> [PROBLEM TO WORK ON] A line below contains "IMX and the", and a later one contains "reserved for another group's instruction, and". Repeat both, with every line between them, exactly.

> [DATA TO USE]

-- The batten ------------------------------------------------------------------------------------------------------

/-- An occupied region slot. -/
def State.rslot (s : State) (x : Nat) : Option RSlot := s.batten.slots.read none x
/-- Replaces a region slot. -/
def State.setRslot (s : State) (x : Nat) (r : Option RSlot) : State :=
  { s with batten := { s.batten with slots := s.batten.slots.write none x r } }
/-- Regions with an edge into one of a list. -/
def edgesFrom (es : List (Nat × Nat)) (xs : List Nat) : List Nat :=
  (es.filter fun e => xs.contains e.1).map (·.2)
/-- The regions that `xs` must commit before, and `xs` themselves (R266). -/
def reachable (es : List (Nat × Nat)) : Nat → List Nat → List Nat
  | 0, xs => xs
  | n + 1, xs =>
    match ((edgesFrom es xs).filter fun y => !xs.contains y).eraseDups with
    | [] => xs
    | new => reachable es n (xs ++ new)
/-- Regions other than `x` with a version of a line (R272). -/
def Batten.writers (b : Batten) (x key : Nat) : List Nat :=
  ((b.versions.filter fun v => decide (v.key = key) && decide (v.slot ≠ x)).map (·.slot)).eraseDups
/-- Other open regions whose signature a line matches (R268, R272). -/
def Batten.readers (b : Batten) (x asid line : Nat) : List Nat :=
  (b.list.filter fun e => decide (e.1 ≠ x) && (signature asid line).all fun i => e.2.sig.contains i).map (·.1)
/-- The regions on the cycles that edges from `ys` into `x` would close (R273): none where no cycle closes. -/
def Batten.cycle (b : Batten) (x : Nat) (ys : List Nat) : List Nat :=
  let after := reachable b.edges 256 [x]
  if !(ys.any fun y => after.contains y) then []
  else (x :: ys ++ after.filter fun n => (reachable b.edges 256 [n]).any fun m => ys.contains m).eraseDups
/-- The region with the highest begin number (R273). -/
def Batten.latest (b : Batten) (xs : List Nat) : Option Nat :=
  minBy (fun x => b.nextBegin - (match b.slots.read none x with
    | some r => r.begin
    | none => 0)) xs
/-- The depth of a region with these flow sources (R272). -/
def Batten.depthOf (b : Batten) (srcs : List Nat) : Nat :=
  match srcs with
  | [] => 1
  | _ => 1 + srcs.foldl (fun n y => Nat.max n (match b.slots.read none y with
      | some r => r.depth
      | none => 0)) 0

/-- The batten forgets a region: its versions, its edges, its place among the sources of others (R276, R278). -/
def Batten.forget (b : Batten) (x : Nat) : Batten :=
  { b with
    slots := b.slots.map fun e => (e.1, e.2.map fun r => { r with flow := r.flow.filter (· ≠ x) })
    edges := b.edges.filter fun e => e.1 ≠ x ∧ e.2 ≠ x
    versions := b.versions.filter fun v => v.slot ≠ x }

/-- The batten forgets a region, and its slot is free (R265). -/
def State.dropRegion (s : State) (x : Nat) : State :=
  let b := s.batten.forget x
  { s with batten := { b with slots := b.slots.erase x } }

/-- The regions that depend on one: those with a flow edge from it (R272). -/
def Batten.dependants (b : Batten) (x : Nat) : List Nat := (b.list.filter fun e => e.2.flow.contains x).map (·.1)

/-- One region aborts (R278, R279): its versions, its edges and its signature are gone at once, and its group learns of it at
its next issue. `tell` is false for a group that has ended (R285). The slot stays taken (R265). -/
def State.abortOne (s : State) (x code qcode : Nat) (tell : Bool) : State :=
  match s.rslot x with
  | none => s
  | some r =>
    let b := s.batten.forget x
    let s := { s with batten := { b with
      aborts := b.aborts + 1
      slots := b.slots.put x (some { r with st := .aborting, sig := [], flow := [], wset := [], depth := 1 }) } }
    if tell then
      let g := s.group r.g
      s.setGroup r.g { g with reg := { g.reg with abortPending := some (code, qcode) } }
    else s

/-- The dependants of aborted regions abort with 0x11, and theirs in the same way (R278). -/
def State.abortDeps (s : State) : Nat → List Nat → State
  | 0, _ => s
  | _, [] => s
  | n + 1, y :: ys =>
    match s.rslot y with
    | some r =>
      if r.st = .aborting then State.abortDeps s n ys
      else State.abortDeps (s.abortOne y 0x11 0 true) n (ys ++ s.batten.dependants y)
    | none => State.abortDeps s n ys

==

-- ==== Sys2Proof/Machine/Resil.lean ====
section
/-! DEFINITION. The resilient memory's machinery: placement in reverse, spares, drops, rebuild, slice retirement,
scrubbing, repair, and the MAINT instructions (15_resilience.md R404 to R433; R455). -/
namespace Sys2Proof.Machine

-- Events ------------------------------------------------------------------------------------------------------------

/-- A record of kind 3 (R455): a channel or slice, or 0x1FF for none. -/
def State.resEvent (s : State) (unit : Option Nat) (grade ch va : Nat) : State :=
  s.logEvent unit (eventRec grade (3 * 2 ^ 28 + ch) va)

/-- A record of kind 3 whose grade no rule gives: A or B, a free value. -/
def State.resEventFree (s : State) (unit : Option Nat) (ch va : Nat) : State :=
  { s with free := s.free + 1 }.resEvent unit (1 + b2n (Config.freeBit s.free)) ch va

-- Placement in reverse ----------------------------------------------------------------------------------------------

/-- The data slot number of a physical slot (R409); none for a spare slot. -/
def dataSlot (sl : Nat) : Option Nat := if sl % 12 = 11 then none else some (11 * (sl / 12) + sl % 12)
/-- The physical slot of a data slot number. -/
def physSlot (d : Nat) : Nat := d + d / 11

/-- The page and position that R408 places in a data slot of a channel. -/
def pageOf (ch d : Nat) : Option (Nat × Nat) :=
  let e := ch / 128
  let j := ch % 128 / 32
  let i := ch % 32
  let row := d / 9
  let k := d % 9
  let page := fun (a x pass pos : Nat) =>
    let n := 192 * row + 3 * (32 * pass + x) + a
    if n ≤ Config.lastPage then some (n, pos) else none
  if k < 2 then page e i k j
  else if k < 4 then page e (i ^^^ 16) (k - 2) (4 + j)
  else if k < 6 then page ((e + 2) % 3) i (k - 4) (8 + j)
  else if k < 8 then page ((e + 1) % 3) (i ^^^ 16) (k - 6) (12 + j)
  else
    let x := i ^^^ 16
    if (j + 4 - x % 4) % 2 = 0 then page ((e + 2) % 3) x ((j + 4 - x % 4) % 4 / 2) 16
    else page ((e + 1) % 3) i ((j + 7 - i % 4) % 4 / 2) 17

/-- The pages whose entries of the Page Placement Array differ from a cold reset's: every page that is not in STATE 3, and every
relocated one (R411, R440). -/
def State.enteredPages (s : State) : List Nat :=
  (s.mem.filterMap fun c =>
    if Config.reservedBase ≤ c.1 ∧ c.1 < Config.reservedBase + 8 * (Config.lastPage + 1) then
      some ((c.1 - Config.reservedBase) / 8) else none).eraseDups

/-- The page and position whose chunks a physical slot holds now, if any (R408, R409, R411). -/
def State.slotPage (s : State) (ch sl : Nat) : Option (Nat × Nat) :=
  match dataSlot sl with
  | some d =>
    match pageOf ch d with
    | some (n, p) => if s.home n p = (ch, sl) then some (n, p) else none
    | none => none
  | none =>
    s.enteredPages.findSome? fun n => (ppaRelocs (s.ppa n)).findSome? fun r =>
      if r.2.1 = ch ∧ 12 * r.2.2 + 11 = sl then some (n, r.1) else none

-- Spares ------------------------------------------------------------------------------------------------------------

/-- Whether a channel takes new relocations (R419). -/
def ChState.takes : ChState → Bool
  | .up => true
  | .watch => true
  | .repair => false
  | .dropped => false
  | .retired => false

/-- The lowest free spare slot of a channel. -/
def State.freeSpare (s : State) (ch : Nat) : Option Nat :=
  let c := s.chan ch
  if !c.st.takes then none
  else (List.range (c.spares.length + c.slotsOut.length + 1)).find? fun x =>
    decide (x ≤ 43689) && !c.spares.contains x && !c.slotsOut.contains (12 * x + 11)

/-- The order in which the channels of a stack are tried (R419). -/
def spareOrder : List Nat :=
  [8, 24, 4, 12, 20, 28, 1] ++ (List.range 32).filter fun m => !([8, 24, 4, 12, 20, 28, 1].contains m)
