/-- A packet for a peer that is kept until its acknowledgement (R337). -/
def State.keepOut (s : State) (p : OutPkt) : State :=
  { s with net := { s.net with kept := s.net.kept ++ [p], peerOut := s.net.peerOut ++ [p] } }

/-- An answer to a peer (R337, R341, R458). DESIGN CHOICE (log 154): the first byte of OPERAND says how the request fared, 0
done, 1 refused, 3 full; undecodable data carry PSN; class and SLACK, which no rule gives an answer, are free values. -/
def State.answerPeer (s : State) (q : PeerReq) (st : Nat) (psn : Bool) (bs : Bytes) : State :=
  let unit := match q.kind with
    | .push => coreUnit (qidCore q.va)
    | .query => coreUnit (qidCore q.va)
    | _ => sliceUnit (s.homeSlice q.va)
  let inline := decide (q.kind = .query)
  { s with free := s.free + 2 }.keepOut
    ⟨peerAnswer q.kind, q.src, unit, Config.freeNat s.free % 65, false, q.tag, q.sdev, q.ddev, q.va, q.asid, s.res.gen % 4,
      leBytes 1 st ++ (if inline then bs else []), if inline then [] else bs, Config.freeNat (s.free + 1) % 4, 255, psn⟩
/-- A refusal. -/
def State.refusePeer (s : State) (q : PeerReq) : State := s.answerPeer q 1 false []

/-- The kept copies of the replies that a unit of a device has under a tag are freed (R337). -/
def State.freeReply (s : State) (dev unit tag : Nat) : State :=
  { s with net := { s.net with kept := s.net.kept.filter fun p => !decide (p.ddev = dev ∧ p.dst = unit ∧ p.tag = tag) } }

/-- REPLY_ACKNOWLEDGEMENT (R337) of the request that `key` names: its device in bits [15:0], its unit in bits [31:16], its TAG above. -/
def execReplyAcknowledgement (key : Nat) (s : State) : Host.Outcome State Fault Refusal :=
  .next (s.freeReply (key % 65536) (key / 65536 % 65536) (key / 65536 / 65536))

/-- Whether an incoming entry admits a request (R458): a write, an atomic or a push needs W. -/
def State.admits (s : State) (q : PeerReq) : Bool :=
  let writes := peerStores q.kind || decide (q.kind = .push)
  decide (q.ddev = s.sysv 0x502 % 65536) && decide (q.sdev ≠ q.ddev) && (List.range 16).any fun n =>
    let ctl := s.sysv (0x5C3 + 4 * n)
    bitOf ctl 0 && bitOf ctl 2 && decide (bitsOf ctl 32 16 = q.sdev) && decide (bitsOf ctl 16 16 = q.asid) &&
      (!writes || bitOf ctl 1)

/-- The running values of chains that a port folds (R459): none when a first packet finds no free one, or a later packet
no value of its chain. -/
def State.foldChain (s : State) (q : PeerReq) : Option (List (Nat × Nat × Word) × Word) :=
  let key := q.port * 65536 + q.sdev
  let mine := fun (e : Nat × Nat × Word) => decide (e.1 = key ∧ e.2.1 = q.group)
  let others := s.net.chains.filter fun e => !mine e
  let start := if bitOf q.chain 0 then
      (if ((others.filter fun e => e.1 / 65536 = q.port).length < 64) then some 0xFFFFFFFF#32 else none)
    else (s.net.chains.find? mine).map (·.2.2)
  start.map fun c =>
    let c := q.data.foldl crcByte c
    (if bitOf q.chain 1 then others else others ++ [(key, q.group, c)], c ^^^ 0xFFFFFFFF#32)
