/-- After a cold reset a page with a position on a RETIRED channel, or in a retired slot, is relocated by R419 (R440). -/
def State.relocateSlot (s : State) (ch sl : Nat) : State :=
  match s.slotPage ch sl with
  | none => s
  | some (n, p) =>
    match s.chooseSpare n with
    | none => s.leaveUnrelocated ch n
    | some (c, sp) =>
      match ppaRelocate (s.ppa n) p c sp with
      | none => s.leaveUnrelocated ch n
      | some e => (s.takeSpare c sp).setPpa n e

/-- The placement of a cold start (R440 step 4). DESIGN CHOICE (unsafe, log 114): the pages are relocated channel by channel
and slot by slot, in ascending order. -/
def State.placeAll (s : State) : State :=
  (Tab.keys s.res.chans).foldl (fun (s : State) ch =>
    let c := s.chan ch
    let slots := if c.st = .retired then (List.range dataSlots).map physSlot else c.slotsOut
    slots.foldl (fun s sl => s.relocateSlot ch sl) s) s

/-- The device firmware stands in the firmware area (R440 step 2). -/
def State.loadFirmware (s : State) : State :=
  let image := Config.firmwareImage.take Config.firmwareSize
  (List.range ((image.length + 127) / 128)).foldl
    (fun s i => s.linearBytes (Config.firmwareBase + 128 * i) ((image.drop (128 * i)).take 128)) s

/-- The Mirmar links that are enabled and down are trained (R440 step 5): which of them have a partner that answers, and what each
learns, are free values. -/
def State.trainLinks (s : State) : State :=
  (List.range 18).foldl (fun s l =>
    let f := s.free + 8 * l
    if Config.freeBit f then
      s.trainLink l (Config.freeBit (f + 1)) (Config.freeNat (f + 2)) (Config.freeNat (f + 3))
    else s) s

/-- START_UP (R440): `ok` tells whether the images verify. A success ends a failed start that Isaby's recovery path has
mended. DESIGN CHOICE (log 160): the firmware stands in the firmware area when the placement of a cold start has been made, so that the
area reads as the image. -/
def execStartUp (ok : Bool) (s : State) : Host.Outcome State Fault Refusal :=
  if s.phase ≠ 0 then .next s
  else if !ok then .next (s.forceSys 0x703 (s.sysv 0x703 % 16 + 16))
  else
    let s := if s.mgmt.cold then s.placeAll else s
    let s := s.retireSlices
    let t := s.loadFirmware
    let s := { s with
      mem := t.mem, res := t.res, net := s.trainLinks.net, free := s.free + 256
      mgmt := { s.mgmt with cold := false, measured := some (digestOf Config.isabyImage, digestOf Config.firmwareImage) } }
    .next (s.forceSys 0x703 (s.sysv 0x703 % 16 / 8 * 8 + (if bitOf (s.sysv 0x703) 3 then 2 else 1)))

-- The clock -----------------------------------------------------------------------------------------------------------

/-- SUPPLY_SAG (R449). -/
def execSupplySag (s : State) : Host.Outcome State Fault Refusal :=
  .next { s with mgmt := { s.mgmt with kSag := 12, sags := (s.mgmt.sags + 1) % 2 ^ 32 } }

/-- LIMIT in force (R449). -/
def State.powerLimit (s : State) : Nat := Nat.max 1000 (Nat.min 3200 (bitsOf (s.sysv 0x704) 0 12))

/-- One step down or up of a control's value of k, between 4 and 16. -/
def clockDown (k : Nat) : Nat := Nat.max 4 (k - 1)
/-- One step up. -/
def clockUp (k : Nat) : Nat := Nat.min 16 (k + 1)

...

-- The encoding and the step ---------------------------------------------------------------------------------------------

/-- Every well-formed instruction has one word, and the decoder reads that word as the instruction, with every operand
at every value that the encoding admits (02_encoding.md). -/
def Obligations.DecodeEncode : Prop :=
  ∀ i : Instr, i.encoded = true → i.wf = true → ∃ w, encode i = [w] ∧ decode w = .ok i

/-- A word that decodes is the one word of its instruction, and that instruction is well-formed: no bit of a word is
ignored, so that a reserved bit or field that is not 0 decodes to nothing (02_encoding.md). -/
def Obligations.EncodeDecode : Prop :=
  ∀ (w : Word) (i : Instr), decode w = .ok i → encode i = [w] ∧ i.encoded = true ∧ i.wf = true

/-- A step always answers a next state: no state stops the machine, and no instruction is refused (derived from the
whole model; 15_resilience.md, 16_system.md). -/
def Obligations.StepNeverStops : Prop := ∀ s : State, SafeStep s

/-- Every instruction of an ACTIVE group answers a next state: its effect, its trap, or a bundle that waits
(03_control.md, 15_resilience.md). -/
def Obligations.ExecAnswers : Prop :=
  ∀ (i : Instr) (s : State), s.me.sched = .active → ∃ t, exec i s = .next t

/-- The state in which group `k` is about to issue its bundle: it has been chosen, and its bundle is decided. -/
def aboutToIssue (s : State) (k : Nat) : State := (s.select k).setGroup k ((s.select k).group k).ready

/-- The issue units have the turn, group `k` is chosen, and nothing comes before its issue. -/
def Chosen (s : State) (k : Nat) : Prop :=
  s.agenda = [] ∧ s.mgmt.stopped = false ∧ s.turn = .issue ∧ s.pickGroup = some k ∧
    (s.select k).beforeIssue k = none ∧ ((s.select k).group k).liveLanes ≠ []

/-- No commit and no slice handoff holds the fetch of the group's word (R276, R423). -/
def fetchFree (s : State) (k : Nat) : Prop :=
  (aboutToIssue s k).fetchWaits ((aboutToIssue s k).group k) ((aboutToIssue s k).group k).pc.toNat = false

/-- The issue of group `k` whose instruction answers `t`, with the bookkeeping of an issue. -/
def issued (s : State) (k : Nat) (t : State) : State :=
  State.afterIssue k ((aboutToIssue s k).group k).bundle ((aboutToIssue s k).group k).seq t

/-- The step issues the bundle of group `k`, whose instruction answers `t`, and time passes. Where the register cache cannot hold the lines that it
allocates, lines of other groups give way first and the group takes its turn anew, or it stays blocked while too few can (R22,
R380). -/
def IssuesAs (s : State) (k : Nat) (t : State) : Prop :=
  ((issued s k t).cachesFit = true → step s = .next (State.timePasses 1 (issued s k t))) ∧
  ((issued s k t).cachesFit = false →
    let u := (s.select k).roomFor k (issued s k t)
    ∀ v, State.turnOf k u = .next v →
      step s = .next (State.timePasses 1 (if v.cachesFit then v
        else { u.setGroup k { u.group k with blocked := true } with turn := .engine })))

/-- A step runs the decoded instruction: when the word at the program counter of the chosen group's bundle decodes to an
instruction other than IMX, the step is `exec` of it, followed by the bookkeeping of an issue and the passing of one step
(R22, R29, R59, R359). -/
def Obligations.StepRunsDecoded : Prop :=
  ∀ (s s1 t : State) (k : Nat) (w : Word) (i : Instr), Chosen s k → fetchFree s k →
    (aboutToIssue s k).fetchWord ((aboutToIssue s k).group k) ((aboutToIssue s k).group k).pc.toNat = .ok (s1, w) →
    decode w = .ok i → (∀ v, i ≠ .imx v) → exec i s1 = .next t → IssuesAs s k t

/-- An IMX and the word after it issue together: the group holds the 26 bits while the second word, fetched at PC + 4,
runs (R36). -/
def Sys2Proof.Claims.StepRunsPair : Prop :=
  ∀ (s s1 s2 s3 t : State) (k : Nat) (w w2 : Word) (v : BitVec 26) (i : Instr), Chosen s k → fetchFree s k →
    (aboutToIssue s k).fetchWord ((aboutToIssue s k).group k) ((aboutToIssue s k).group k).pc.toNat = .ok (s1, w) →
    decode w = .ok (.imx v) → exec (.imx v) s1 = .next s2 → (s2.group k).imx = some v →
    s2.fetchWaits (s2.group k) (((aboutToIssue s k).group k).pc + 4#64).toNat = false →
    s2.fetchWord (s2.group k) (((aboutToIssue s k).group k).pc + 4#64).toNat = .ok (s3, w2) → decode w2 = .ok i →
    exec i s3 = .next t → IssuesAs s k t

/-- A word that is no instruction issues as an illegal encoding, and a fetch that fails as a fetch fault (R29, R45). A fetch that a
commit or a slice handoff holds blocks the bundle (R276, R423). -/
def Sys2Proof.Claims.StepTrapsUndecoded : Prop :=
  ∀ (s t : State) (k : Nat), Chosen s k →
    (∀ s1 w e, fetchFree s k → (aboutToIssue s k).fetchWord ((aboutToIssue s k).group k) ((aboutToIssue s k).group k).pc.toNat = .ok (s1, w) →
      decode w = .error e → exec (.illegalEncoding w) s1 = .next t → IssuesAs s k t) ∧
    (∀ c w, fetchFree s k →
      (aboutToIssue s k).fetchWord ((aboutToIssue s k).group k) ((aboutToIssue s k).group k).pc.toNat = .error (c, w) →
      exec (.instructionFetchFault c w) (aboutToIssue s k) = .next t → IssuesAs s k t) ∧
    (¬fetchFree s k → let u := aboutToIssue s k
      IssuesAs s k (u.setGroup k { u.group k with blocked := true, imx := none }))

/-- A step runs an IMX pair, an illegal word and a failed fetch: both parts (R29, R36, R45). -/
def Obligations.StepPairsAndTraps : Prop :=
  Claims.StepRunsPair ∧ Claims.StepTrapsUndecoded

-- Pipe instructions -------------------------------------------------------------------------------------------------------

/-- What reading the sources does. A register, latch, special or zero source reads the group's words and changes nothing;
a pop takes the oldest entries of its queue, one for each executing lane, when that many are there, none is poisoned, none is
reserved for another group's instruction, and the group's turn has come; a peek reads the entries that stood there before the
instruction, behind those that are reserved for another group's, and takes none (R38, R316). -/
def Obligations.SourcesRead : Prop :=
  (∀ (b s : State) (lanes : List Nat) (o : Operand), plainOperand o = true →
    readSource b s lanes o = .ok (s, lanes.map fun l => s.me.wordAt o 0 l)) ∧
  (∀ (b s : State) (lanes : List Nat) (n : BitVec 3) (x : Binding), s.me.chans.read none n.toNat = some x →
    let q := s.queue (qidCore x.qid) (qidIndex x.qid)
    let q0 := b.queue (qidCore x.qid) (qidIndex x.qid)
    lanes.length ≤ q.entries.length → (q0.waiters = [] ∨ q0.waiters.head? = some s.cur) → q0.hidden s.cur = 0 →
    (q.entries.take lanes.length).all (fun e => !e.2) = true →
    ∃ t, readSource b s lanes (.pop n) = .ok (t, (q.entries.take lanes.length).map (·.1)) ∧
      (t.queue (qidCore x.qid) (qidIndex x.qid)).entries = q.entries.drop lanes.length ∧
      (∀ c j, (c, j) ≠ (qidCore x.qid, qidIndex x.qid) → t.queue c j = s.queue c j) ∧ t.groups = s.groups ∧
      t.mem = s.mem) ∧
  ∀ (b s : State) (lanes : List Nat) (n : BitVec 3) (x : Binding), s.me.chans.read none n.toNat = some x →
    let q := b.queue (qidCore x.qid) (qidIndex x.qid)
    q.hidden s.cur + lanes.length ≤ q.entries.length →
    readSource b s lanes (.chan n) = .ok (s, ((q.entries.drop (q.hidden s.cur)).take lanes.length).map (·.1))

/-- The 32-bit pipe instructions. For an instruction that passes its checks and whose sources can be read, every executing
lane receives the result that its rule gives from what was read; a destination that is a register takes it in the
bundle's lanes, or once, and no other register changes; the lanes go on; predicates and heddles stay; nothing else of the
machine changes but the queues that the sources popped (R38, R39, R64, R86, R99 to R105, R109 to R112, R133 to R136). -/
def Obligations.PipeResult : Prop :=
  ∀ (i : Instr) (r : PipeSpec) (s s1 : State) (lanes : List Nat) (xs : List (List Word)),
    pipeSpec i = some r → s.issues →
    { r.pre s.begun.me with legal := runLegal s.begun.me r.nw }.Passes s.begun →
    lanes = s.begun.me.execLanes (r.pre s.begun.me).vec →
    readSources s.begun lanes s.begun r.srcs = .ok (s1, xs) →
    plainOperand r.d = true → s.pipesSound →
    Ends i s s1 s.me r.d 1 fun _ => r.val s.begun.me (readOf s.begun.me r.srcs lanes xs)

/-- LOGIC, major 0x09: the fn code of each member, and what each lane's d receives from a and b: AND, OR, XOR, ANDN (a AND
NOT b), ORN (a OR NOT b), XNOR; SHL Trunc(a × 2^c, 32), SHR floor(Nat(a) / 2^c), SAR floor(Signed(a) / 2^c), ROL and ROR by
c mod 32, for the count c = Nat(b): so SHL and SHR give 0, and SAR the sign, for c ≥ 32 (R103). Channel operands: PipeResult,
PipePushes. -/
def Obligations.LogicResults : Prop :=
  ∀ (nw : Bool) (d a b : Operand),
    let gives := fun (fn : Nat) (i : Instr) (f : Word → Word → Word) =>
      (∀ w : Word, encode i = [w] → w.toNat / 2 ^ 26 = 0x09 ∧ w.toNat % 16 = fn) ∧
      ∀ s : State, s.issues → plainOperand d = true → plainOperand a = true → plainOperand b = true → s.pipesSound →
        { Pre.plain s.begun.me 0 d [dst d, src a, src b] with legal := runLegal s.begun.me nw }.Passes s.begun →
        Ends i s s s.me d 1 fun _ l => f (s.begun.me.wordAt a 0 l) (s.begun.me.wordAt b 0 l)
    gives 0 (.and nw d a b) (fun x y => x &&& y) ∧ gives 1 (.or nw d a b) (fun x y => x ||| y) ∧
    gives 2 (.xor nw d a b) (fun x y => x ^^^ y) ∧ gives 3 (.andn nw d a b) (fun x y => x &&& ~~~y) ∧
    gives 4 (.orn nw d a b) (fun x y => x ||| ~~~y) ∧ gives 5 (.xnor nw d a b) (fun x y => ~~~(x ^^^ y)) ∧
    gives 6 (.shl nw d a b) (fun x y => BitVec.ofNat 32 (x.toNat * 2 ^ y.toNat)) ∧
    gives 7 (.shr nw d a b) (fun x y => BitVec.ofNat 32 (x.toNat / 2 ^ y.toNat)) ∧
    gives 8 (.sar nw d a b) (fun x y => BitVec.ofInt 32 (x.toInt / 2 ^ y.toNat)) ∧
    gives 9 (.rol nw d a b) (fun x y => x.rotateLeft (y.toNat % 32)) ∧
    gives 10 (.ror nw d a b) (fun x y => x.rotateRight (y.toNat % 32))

> [WRITTEN RESPONSE]
/-- An IMX and the word after it issue together: the group holds the 26 bits while the second word, fetched at PC + 4,
runs (R36). -/
def Sys2Proof.Claims.StepRunsPair : Prop :=
  ∀ (s s1 s2 s3 t : State) (k : Nat) (w w2 : Word) (v : BitVec 26) (i : Instr), Chosen s k → fetchFree s k →
    (aboutToIssue s k).fetchWord ((aboutToIssue s k).group k) ((aboutToIssue s k).group k).pc.toNat = .ok (s1, w) →
    decode w = .ok (.imx v) → exec (.imx v) s1 = .next s2 → (s2.group k).imx = some v →
    s2.fetchWaits (s2.group k) (((aboutToIssue s k).group k).pc + 4#64).toNat = false →
    s2.fetchWord (s2.group k) (((aboutToIssue s k).group k).pc + 4#64).toNat = .ok (s3, w2) → decode w2 = .ok i →
    exec i s3 = .next t → IssuesAs s k t

/-- A word that is no instruction issues as an illegal encoding, and a fetch that fails as a fetch fault (R29, R45). A fetch that a
commit or a slice handoff holds blocks the bundle (R276, R423). -/
def Sys2Proof.Claims.StepTrapsUndecoded : Prop :=
  ∀ (s t : State) (k : Nat), Chosen s k →
    (∀ s1 w e, fetchFree s k → (aboutToIssue s k).fetchWord ((aboutToIssue s k).group k) ((aboutToIssue s k).group k).pc.toNat = .ok (s1, w) →
      decode w = .error e → exec (.illegalEncoding w) s1 = .next t → IssuesAs s k t) ∧
    (∀ c w, fetchFree s k →
      (aboutToIssue s k).fetchWord ((aboutToIssue s k).group k) ((aboutToIssue s k).group k).pc.toNat = .error (c, w) →
      exec (.instructionFetchFault c w) (aboutToIssue s k) = .next t → IssuesAs s k t) ∧
    (¬fetchFree s k → let u := aboutToIssue s k
      IssuesAs s k (u.setGroup k { u.group k with blocked := true, imx := none }))

/-- A step runs an IMX pair, an illegal word and a failed fetch: both parts (R29, R36, R45). -/
def Obligations.StepPairsAndTraps : Prop :=
  Claims.StepRunsPair ∧ Claims.StepTrapsUndecoded

-- Pipe instructions -------------------------------------------------------------------------------------------------------

/-- What reading the sources does. A register, latch, special or zero source reads the group's words and changes nothing;
a pop takes the oldest entries of its queue, one for each executing lane, when that many are there, none is poisoned, none is
reserved for another group's instruction, and the group's turn has come; a peek reads the entries that stood there before the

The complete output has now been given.